In this extra part, we will look into one of the tools to automate database failovers. What we are looking for here is a High Availability Framework for PostgreSQL. There are several tools that fit this group, such as PostgreSQL Automatic Failover (PAF), repmgr, pg_auto_failover, and Patroni. The last one is the one that we will be delving into in this article.

Patroni is a High Availability Framework created by Zalando, which is interestingly not a tech company, but rather an online fashion platform. It is built specifically for PostgreSQL and can be used with various distributed configuration stores such as ZooKeeper, Consul, Kubernetes, and Etcd. We will look into these shortly. Patroni takes in a number of servers and manages the cluster creation, replication, recovery, and leader election. It also provides an API for other services to determine which servers are healthy and can be used.

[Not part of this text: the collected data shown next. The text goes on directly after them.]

/-- 20_memory.md R63: reserved offsets and CMD read 0, and a window byte at or beyond FRAME_MAX reads 0; a write to a
reserved offset, to a read-only register or to a window word at or beyond FRAME_MAX is ignored. -/
def Obligations.ReservedOffsetsDoNothing : Prop :=
  (∀ s a rest, s.events = .read a :: rest →
    (Reserved (wordAt a) ∨ wordAt a = 0x000 ∨
      (0x100 ≤ wordAt a ∧ wordAt a < 0x180 ∧ s.frameMax ≤ wordAt a - 0x100)) →
    step s = .next { s with events := rest, reads := s.reads ++ [0], draws := s.draws + 1 }) ∧
  ∀ s a w rest, s.events = .write a w :: rest →
    (IgnoresWrites (wordAt a) ∨ (0x100 ≤ wordAt a ∧ wordAt a < 0x180 ∧ s.frameMax ≤ wordAt a - 0x100)) →
    step s = .next { s with events := rest }

/-- 20_memory.md R64: what a host read of the FB window returns, byte by byte, where an unwritten byte may read as
anything; and what a host write of it stores, where every other byte and every register stays as it was. -/
def Obligations.WindowIsPackedBigEndian : Prop :=
  (∀ s a rest, s.events = .read a :: rest → 0x100 ≤ wordAt a → wordAt a < 0x180 →
    ∃ v : Word, step s = .next { s with events := rest, reads := s.reads ++ [v], draws := s.draws + 1 } ∧
      ∀ j, j < 4 →
        (s.frameMax ≤ wordAt a - 0x100 + j → v.toNat / 2 ^ (24 - 8 * j) % 256 = 0) ∧
        (∀ b, wordAt a - 0x100 + j < s.frameMax → s.fb.read (wordAt a - 0x100 + j) = some b →
          v.toNat / 2 ^ (24 - 8 * j) % 256 = b.toNat)) ∧
  ∀ s a w rest, s.events = .write a w :: rest → 0x100 ≤ wordAt a → wordAt a < 0x180 →
    ∃ t, step s = .next t ∧ t = { s with events := rest, fb := t.fb } ∧
      (∀ j, j < 4 → wordAt a - 0x100 + j < s.frameMax →
        t.fb.read (wordAt a - 0x100 + j) = some (BitVec.ofNat 8 (w.toNat / 2 ^ (24 - 8 * j)))) ∧
      (∀ i, (∀ j, j < 4 → wordAt a - 0x100 + j < s.frameMax → i ≠ wordAt a - 0x100 + j) → t.fb.read i = s.fb.read i)

/-- 20_memory.md R64, R68: a window word that lies wholly below FRAME_MAX reads back as it was written, whatever was
there and whatever the unspecified values are. -/
def Obligations.WindowReadsBackWhatWasWritten : Prop :=
  ∀ s a w rest, s.events = .write a w :: .read a :: rest → 0x100 ≤ wordAt a → wordAt a < 0x180 →
    wordAt a - 0x100 + 3 < s.frameMax →
    ∃ t, Sys2Proof.core.run 2 s = .next t ∧ t.events = rest ∧ t.reads = s.reads ++ [w]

Before we can look into configuring Patroni, we need to talk about Distributed Configuration Stores (DCS). What are those? Ever since the emergence of cloud computing and microservice, problems have arisen about how to keep information in sync between containers. There are dynamic configurations that need to be kept in sync in a distributed architecture, like the IP of nodes in a swarm, the hostname of the primary server in a cluster, and the health of other nodes in a K8s network. These types of information can change frequently, and nodes should be able to access them consistently (no two nodes should have different values of information at one time) at all times (even if one or more nodes experiences a failure).

Simply centralizing these values into a single machine does not resolve the problem, since then our system will break down if that one single node fails. In contrast, creating multiple nodes to store the same information without any sort of consistency check threatens the integrity of information needed. We can see that this problem is relevant to the goal of Patroni and other High Availability Platforms. Information like the current primary server’s IP needed to be stored consistently. The performance of HAF tools relies on how well the synchronization problem can be solved.

This is where DCS comes in. Tools like Etcd provides a system that tries to maintain a strongly consistent data structure that can tolerate disasters to a certain degree. Etcd, in particular, does this by implementing an “election system” like Docker Swarm manager nodes. This allows Etcd to run as long as there are more than half of the nodes online.

Etcd runs as a cluster. A cluster consists of several nodes. Ideally, one node is equal to a VM, or a bare-metal machine. Each node should be able to talk to one another via an internet connection. A cluster has the fault tolerance value equal to floor(N/2), where N is the number of nodes in a cluster. This means that if an etcd cluster contains 3 nodes, it can still run if one node is down. Etcd stores information as a set of key-value pair. A cluster has one leader at all times. The leader of a cluster manages requests from and to clients. Leaders are elected through an election. When a leader fails, another is elected by the remaining nodes.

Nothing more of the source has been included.